/---

/-! ## Counter clears (R87, R509, R510) -/

/-- The registers that a bit of a clear register returns to their reset values. -/
def clearTable : List (Nat × Nat × List Nat) :=
  [(Reg.GCTL_CNT_CLR, 0, [Reg.GCTL_ABORT_CNT, Reg.GCTL_ABORT_LAST]),
    (Reg.ENG_CNT_CLR, 0, [Reg.ENG_CLOSURE_OVR, Reg.ENG_CLOSURE_LAST]), (Reg.ENG_CNT_CLR, 1, [Reg.ENG_HELD_CNT]),
    (Reg.ENG_CNT_CLR, 2, [Reg.ENG_MARGIN_MIN]), (Reg.ENG_CELL_CLR, 1, [Reg.ENG_ILL_CNT]),
    (Reg.ENG_CHAIN_CLR, 0, [Reg.ENG_TCHK_CNT, Reg.ENG_TCHK_LAST]), (Reg.ENG_CHAIN_CLR, 1, [Reg.ENG_LATE_CNT, Reg.ENG_LATE_LAST]),
    (Reg.ENG_CHAIN_CLR, 2, [Reg.ENG_COLL_CNT, Reg.ENG_COLL_LAST]), (Reg.ENG_CHAIN_CLR, 3, [Reg.ENG_MUTE_CNT, Reg.ENG_MUTE_LAST]),
    (Reg.ENG_CHAIN_CLR, 4, [Reg.ENG_DLY_MARGIN]), (Reg.ENG_GRAPH_CLR, 0, [Reg.ENG_STK_STAT])] ++
  [(Reg.ENG_PARAM_CLR, 0, [Reg.ENG_PARAM_DROP]), (Reg.ENG_PARAM_CLR, 1, [Reg.ENG_PARAM_MARK]), (Reg.ENG_PARAM_CLR, 2, [Reg.ENG_GAIN_TMO]),
    (Reg.ENG_PARAM_CLR, 3, [Reg.ENG_TAIL_LATE]), (Reg.ENG_MBX_CLR, 0, [Reg.ENG_MBX_CNT, Reg.ENG_MBX_LAST]),
    (Reg.CMD_CNT_CLR false, 0, [Reg.CMD_TMO_CNT false]), (Reg.CMD_CNT_CLR false, 1, [Reg.CMD_EFFECT_FAIL false]),
    (Reg.CMD_CNT_CLR true, 0, [Reg.CMD_TMO_CNT true]), (Reg.CMD_CNT_CLR true, 1, [Reg.CMD_EFFECT_FAIL true]),
    (Reg.DTM_CNT_CLR, 0, [Reg.DTM_LOST_CNT]), (Reg.DTM_CNT_CLR, 1, [Reg.DTM_UNLOCK_CNT]),
    (Reg.DTM_CNT_CLR, 2, (List.range 18).map refCNT), (Reg.CLK_CNT_CLR, 0, [Reg.CLK_TRIP_CNT]), (Reg.CLK_CNT_CLR, 1, [Reg.CLK_FORCE_HIT])] ++
  [(Reg.SAP_CNT_CLR, 0, [Reg.SAP_SLIP_CNT]), (Reg.SAP_CNT_CLR, 1, [Reg.SAP_NA_CNT]), (Reg.SAP_CNT_CLR, 2, [Reg.SAP_PAR_CNT]),
    (Reg.NET_CNT_CLR, 0, [Reg.NET_CRC_CNT]), (Reg.NET_CNT_CLR, 1, [Reg.NET_RUNT_CNT]), (Reg.NET_CNT_CLR, 2, [Reg.NET_OVERSIZE_CNT]),
    (Reg.NET_CNT_CLR, 3, [Reg.NET_LATE_CNT]), (Reg.NET_CNT_CLR, 4, [Reg.NET_GAP_CNT]), (Reg.DRV_CNT_CLR, 0, [Reg.DRV_OC_CNT]),
    (Reg.DRV_CNT_CLR, 1, [Reg.DRV_DC_CNT]), (Reg.DRV_CNT_CLR, 2, [Reg.DRV_LOAD_CNT]), (Reg.DRV_CNT_CLR, 3, [Reg.DRV_RAIL_CNT]),
    (Reg.DRV_CNT_CLR, 4, [Reg.DRV_SENSE_ERR]), (Reg.PAIR_CNT_CLR, 0, [Reg.PAIR_HB_CNT]),
    (Reg.PAIR_CNT_CLR, 1, [Reg.PAIR_DIV_CNT, Reg.PAIR_DIV_LAST]), (Reg.PAIR_CNT_CLR, 2, [Reg.PAIR_TAKE_CNT]),
    (Reg.PAIR_CNT_CLR, 3, [Reg.PAIR_LINK_ERR])] ++
  [(Reg.DDR_CNT_CLR, 0, [Reg.DDR_XFER_CNT, Reg.DDR_XFER_ADDR]), (Reg.DDR_CNT_CLR, 1, [Reg.DDR_TCHK_CNT, Reg.DDR_TCHK_ADDR]),
    (Reg.DDR_CNT_CLR, 2, [Reg.DDR_CORR_CNT]), (Reg.DDR_CNT_CLR, 3, [Reg.DDR_RETRAIN_CNT]), (Reg.DDR_CNT_CLR, 4, [Reg.DDR_FWD_CNT]),
    (Reg.DDR_CNT_CLR, 5, [Reg.DDR_ABSENT]), (Reg.BMX_CNT_CLR, 0, [Reg.BMX_DEC_CNT, Reg.BMX_DEC_ADDR_LO, Reg.BMX_DEC_ADDR_HI]),
    (Reg.BMX_CNT_CLR, 1, [Reg.BMX_ERR_CNT, Reg.BMX_ERR_ADDR_LO, Reg.BMX_ERR_ADDR_HI]), (Reg.BMX_CNT_CLR, 2, [Reg.BMX_HOLD_CNT]),
    (Reg.DMA_CNT_CLR, 0, [Reg.DMA_ERR_CNT]), (Reg.FLT_CNT_CLR, 0, [Reg.FLT_WDOG_CNT]), (Reg.FLT_CNT_CLR, 1, [Reg.FLT_FB_CNT]),
    (Reg.PWR_CNT_CLR, 0, [Reg.PWR_SAG_CNT]), (Reg.PWR_CNT_CLR, 1, [Reg.PWR_THERM_CNT]), (Reg.PWR_CNT_CLR, 2, [Reg.PWR_VMIN])] ++
  (List.range 8).map (fun n => (Reg.CMD_CLR n, 0, [Reg.CMD_IGNORED n]))

/-- One bit of a clear register is written to 1. -/
def Chip.clearBit (c : Chip) (a bit : Nat) : Chip :=
  let c1 := match clearTable.find? (fun e => e.1 == a && e.2.1 == bit) with
    | some e => e.2.2.foldl (fun c r => c.setReg r (regReset r)) c
    | none => c
  if a = Reg.ENG_CELL_CLR ∧ bit = 0 then c1.modCell (c.regFld Reg.ENG_CELL_SEL 8 0) (fun x => { x with sticky := 0 })
  else if a = Reg.NET_CNT_CLR ∧ 5 ≤ bit then
    { c1 with net := { c1.net with stats := c1.net.stats.filter (fun e => e.1 / 16 != bit - 5) } }
  else c1

/-- A write to a clear register: every bit that it holds and the value sets. -/
def Chip.clearWrite (c : Chip) (a : Nat) (v : Word) : Chip :=
  (List.range 9).foldl (fun c i => if v.getLsbD i then c.clearBit a i else c) c

/-- The counters of R510: register, upper half, and the clear bit. -/
def cntTable : List (Nat × Bool × Nat × Nat) :=
  let k (r clr bit : Nat) : Nat × Bool × Nat × Nat := (r, false, clr, bit)
  [k Reg.GCTL_ABORT_CNT Reg.GCTL_CNT_CLR 0, k Reg.ENG_CLOSURE_OVR Reg.ENG_CNT_CLR 0, k Reg.ENG_HELD_CNT Reg.ENG_CNT_CLR 1,
    k Reg.ENG_ILL_CNT Reg.ENG_CELL_CLR 1, k Reg.ENG_TCHK_CNT Reg.ENG_CHAIN_CLR 0, k Reg.ENG_LATE_CNT Reg.ENG_CHAIN_CLR 1,
    k Reg.ENG_MUTE_CNT Reg.ENG_CHAIN_CLR 3, k Reg.ENG_STK_STAT Reg.ENG_GRAPH_CLR 0, k Reg.ENG_PARAM_DROP Reg.ENG_PARAM_CLR 0,
    k Reg.ENG_PARAM_MARK Reg.ENG_PARAM_CLR 1, k Reg.ENG_GAIN_TMO Reg.ENG_PARAM_CLR 2, k Reg.ENG_TAIL_LATE Reg.ENG_PARAM_CLR 3,
    k Reg.ENG_MBX_CNT Reg.ENG_MBX_CLR 0, k Reg.ENG_COLL_CNT Reg.ENG_CHAIN_CLR 2] ++
  (List.range 8).map (fun n => k (Reg.CMD_IGNORED n) (Reg.CMD_CLR n) 0) ++
  [k (Reg.CMD_TMO_CNT false) (Reg.CMD_CNT_CLR false) 0, k (Reg.CMD_TMO_CNT true) (Reg.CMD_CNT_CLR true) 0,
    k (Reg.CMD_EFFECT_FAIL false) (Reg.CMD_CNT_CLR false) 1, k (Reg.CMD_EFFECT_FAIL true) (Reg.CMD_CNT_CLR true) 1,
    k Reg.DTM_LOST_CNT Reg.DTM_CNT_CLR 0, k Reg.DTM_UNLOCK_CNT Reg.DTM_CNT_CLR 1] ++
  (List.range 18).map (fun r => (refCNT r, true, Reg.DTM_CNT_CLR, 2)) ++ (List.range 18).map (fun r => k (refCNT r) Reg.DTM_CNT_CLR 2) ++
  [k Reg.CLK_TRIP_CNT Reg.CLK_CNT_CLR 0, k Reg.CLK_FORCE_HIT Reg.CLK_CNT_CLR 1, k Reg.SAP_SLIP_CNT Reg.SAP_CNT_CLR 0,
    k Reg.SAP_NA_CNT Reg.SAP_CNT_CLR 1, k Reg.SAP_PAR_CNT Reg.SAP_CNT_CLR 2, k Reg.NET_CRC_CNT Reg.NET_CNT_CLR 0,
    k Reg.NET_RUNT_CNT Reg.NET_CNT_CLR 1, k Reg.NET_OVERSIZE_CNT Reg.NET_CNT_CLR 2, k Reg.NET_LATE_CNT Reg.NET_CNT_CLR 3,
    k Reg.NET_GAP_CNT Reg.NET_CNT_CLR 4, k Reg.DRV_OC_CNT Reg.DRV_CNT_CLR 0, k Reg.DRV_DC_CNT Reg.DRV_CNT_CLR 1,
    k Reg.DRV_LOAD_CNT Reg.DRV_CNT_CLR 2, k Reg.DRV_RAIL_CNT Reg.DRV_CNT_CLR 3, k Reg.DRV_SENSE_ERR Reg.DRV_CNT_CLR 4,
    k Reg.PAIR_HB_CNT Reg.PAIR_CNT_CLR 0, k Reg.PAIR_DIV_CNT Reg.PAIR_CNT_CLR 1, k Reg.PAIR_TAKE_CNT Reg.PAIR_CNT_CLR 2,
    k Reg.PAIR_LINK_ERR Reg.PAIR_CNT_CLR 3] ++
  [k Reg.DDR_XFER_CNT Reg.DDR_CNT_CLR 0, k Reg.DDR_TCHK_CNT Reg.DDR_CNT_CLR 1, k Reg.DDR_CORR_CNT Reg.DDR_CNT_CLR 2,
    k Reg.DDR_RETRAIN_CNT Reg.DDR_CNT_CLR 3, k Reg.DDR_FWD_CNT Reg.DDR_CNT_CLR 4, k Reg.BMX_DEC_CNT Reg.BMX_CNT_CLR 0,
    k Reg.BMX_ERR_CNT Reg.BMX_CNT_CLR 1, k Reg.BMX_HOLD_CNT Reg.BMX_CNT_CLR 2, k Reg.DMA_ERR_CNT Reg.DMA_CNT_CLR 0,
    k Reg.FLT_WDOG_CNT Reg.FLT_CNT_CLR 0, k Reg.FLT_FB_CNT Reg.FLT_CNT_CLR 1, k Reg.PWR_SAG_CNT Reg.PWR_CNT_CLR 0,
    k Reg.PWR_THERM_CNT Reg.PWR_CNT_CLR 1]

/-- Counter `i` of R510. -/
def Chip.counter (c : Chip) (i : Nat) : Nat :=
  match cntTable[i]? with
  | some e => if e.2.1 then c.regFld e.1 31 16 else c.regFld e.1 15 0
  | none => 0

/-- Clears the counters of a mask, each with all that its CLR bit clears. -/
def Chip.clearCounters (c : Chip) (mask : Nat) : Chip :=
  (List.range 96).foldl (fun c i =>
    match cntTable[i]? with
    | some e => if mask.testBit i then c.clearBit e.2.2.1 e.2.2.2 else c
    | none => c) c

end Sys2Proof.Machine
end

\---

*What to do*:
Up to and including the last line above, starting with the line that contains "k Reg.PWR_THERM_CNT Reg.PWR_CNT_CLR 1]", return each line exactly and nothing else.

*Exercise answer*:
    k Reg.PWR_THERM_CNT Reg.PWR_CNT_CLR 1]

/-- Counter `i` of R510. -/
def Chip.counter (c : Chip) (i : Nat) : Nat :=
  match cntTable[i]? with
  | some e => if e.2.1 then c.regFld e.1 31 16 else c.regFld e.1 15 0
  | none => 0

/-- Clears the counters of a mask, each with all that its CLR bit clears. -/
def Chip.clearCounters (c : Chip) (mask : Nat) : Chip :=
  (List.range 96).foldl (fun c i =>
    match cntTable[i]? with
    | some e => if mask.testBit i then c.clearBit e.2.2.1 e.2.2.2 else c
    | none => c) c

end Sys2Proof.Machine
end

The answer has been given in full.